• [Your instructions]: Each line of the data below that holds the word "idleNs" is to be reported in full.

Saved entries
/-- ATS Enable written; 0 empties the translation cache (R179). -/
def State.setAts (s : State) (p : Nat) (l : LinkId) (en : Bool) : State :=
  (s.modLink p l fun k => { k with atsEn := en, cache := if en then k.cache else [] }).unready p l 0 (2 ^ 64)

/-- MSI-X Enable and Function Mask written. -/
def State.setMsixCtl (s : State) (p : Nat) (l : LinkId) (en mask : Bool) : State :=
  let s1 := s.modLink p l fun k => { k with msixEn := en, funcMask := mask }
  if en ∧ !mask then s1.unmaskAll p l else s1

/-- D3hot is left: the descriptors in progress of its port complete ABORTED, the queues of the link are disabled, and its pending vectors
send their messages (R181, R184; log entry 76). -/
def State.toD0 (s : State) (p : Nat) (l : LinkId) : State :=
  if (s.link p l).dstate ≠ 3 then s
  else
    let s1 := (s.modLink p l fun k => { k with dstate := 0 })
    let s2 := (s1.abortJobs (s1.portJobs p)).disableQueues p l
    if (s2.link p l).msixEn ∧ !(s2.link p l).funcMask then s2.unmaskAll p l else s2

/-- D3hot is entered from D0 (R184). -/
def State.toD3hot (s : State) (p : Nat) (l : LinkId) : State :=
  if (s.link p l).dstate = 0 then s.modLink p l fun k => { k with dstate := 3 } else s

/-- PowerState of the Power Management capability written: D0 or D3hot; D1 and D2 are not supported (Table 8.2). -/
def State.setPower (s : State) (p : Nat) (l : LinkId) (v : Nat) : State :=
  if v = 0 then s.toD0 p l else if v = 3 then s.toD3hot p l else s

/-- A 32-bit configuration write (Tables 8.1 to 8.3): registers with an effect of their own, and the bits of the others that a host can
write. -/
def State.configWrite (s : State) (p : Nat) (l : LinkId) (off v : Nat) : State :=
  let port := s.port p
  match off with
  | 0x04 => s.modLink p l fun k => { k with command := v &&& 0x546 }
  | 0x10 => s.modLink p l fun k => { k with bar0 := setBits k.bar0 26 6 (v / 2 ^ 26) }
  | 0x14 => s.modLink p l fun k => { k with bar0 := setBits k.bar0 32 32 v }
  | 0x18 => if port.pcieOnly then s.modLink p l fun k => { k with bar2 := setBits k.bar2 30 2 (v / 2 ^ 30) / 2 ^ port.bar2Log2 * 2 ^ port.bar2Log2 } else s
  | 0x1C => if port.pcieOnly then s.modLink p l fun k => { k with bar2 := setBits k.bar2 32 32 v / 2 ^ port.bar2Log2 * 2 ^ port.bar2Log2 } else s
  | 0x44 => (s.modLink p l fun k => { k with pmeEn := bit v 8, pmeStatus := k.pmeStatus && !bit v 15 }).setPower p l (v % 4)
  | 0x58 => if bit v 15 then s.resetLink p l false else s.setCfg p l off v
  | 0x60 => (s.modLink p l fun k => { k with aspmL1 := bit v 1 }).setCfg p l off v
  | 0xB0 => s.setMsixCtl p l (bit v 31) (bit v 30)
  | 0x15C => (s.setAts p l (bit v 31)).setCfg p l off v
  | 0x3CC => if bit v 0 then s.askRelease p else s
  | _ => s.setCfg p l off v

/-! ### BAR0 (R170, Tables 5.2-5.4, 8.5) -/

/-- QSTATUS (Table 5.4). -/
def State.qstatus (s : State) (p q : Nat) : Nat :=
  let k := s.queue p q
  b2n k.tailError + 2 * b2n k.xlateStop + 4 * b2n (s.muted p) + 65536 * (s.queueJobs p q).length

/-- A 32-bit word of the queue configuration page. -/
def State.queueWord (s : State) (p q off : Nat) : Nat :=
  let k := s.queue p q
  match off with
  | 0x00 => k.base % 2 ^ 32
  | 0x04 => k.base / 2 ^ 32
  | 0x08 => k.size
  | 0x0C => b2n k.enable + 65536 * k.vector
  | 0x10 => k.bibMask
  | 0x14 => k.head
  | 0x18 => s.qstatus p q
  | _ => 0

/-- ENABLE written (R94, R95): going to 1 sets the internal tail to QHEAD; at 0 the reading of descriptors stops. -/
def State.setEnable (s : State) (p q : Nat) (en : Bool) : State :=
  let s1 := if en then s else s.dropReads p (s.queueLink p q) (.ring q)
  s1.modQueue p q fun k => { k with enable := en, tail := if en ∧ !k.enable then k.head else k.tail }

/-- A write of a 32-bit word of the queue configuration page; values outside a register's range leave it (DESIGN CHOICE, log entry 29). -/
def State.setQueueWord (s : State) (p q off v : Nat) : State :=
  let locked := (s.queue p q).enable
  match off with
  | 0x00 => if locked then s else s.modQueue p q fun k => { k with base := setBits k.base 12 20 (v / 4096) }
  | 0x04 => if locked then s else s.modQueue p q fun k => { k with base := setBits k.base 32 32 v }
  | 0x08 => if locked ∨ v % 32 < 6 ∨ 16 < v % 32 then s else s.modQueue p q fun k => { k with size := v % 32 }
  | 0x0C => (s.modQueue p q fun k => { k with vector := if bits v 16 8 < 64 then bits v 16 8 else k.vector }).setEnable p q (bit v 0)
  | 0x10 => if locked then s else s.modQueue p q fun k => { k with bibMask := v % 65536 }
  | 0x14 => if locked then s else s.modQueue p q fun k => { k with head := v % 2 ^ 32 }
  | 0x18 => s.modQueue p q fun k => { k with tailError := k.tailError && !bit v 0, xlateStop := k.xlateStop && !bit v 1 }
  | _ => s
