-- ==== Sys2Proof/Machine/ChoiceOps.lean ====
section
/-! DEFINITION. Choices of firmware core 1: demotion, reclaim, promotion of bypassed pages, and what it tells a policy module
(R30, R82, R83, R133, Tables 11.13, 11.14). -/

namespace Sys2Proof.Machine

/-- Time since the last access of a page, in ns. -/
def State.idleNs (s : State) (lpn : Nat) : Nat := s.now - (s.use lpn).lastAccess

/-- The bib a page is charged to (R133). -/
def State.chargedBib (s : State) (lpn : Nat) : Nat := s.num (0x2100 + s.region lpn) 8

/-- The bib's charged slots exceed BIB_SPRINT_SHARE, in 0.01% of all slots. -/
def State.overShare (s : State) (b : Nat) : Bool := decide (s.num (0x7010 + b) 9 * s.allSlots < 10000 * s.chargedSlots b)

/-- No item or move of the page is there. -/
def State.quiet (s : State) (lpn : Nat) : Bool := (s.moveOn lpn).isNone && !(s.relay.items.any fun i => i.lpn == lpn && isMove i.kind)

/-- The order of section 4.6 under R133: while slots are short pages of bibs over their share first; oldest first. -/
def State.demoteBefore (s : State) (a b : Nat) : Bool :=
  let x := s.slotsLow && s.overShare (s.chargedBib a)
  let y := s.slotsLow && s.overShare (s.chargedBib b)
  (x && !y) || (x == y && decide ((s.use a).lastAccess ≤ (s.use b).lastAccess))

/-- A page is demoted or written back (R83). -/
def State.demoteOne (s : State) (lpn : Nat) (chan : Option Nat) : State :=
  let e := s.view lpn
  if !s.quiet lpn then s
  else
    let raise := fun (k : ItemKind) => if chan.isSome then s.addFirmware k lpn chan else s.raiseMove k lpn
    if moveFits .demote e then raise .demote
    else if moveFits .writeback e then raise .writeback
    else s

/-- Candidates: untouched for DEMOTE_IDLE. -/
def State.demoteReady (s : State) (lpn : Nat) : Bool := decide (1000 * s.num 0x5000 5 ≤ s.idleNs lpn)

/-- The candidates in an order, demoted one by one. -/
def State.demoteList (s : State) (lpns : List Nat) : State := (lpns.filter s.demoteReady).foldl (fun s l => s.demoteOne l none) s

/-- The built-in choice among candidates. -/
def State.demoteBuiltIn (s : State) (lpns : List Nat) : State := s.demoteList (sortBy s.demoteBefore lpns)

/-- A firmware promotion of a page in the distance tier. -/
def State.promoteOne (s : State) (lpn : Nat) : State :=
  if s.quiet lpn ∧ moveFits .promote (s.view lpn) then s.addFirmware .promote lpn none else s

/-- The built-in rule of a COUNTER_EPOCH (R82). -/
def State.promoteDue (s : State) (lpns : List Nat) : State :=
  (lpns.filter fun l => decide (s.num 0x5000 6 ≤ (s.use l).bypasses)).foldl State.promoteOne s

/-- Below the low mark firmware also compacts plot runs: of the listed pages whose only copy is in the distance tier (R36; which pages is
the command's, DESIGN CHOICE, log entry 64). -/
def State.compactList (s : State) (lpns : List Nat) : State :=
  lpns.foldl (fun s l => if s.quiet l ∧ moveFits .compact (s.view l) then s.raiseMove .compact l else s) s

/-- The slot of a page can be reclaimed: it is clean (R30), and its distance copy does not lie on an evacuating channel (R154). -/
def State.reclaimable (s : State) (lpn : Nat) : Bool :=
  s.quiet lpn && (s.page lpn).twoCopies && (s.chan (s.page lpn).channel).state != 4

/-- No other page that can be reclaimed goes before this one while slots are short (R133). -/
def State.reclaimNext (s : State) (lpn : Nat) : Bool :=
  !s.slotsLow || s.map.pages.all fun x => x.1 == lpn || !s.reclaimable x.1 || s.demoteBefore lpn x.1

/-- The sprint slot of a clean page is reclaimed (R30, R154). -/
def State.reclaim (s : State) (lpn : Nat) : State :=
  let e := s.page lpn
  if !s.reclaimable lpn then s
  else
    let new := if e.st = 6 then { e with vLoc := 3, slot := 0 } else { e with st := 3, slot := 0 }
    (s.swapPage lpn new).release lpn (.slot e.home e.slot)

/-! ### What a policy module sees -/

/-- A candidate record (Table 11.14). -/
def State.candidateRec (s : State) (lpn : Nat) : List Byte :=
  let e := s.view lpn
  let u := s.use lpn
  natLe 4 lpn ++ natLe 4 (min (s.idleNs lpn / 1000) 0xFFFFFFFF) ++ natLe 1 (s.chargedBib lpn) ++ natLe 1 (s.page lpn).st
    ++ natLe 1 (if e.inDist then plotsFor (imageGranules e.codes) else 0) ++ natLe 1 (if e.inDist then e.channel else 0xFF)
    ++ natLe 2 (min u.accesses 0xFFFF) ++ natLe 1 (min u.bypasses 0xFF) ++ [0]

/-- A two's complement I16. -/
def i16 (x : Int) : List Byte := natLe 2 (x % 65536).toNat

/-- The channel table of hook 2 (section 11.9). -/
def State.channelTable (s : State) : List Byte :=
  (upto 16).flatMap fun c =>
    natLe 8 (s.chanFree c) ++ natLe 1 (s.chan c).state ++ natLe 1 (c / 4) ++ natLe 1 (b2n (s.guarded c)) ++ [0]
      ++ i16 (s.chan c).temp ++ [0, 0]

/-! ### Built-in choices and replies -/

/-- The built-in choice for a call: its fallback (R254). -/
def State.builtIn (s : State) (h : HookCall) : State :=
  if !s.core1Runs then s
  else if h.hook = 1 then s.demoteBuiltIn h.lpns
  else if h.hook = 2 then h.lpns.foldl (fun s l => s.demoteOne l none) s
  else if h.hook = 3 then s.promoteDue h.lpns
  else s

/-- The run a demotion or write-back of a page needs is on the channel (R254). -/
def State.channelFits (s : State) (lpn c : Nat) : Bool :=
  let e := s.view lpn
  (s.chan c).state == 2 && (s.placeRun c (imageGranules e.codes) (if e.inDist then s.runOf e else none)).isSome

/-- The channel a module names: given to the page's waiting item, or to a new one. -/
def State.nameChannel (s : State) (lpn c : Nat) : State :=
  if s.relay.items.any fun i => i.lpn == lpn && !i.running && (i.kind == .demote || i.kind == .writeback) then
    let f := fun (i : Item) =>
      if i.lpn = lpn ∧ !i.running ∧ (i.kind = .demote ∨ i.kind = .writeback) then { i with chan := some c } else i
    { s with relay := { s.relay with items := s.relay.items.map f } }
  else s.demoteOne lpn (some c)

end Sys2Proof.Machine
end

• [Expected answer]:
def State.idleNs (s : State) (lpn : Nat) : Nat := s.now - (s.use lpn).lastAccess
def State.demoteReady (s : State) (lpn : Nat) : Bool := decide (1000 * s.num 0x5000 5 ≤ s.idleNs lpn)
  natLe 4 lpn ++ natLe 4 (min (s.idleNs lpn / 1000) 0xFFFFFFFF) ++ natLe 1 (s.chargedBib lpn) ++ natLe 1 (s.page lpn).st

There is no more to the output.